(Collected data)
□ □ □

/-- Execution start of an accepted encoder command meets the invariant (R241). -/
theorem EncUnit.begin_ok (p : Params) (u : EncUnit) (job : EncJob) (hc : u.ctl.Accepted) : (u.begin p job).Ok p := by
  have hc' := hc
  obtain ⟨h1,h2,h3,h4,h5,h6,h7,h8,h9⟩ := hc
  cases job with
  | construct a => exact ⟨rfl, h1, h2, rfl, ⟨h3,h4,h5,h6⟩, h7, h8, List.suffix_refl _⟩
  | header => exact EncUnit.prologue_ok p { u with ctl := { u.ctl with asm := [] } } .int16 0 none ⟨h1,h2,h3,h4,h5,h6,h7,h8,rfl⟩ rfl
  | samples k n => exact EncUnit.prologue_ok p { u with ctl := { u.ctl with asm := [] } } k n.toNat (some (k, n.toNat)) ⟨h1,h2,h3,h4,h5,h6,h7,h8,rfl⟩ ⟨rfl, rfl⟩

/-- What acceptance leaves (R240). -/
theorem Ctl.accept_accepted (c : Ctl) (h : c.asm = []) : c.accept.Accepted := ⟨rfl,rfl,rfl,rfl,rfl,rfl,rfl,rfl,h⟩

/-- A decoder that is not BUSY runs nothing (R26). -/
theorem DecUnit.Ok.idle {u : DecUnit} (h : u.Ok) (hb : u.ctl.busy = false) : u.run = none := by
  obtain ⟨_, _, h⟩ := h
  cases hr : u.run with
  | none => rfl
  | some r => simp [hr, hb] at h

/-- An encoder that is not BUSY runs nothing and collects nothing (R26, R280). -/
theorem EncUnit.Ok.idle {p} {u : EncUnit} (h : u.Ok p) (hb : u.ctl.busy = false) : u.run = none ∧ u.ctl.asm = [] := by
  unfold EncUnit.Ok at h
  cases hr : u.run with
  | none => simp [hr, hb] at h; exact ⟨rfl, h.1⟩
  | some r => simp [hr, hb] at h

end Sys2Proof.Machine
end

□ □ □

Return each full line of the entries that contains the word "theorem".

* Worked solution *
theorem EncUnit.begin_ok (p : Params) (u : EncUnit) (job : EncJob) (hc : u.ctl.Accepted) : (u.begin p job).Ok p := by
theorem Ctl.accept_accepted (c : Ctl) (h : c.asm = []) : c.accept.Accepted := ⟨rfl,rfl,rfl,rfl,rfl,rfl,rfl,rfl,h⟩
theorem DecUnit.Ok.idle {u : DecUnit} (h : u.Ok) (hb : u.ctl.busy = false) : u.run = none := by
theorem EncUnit.Ok.idle {p} {u : EncUnit} (h : u.Ok p) (hb : u.ctl.busy = false) : u.run = none ∧ u.ctl.asm = [] := by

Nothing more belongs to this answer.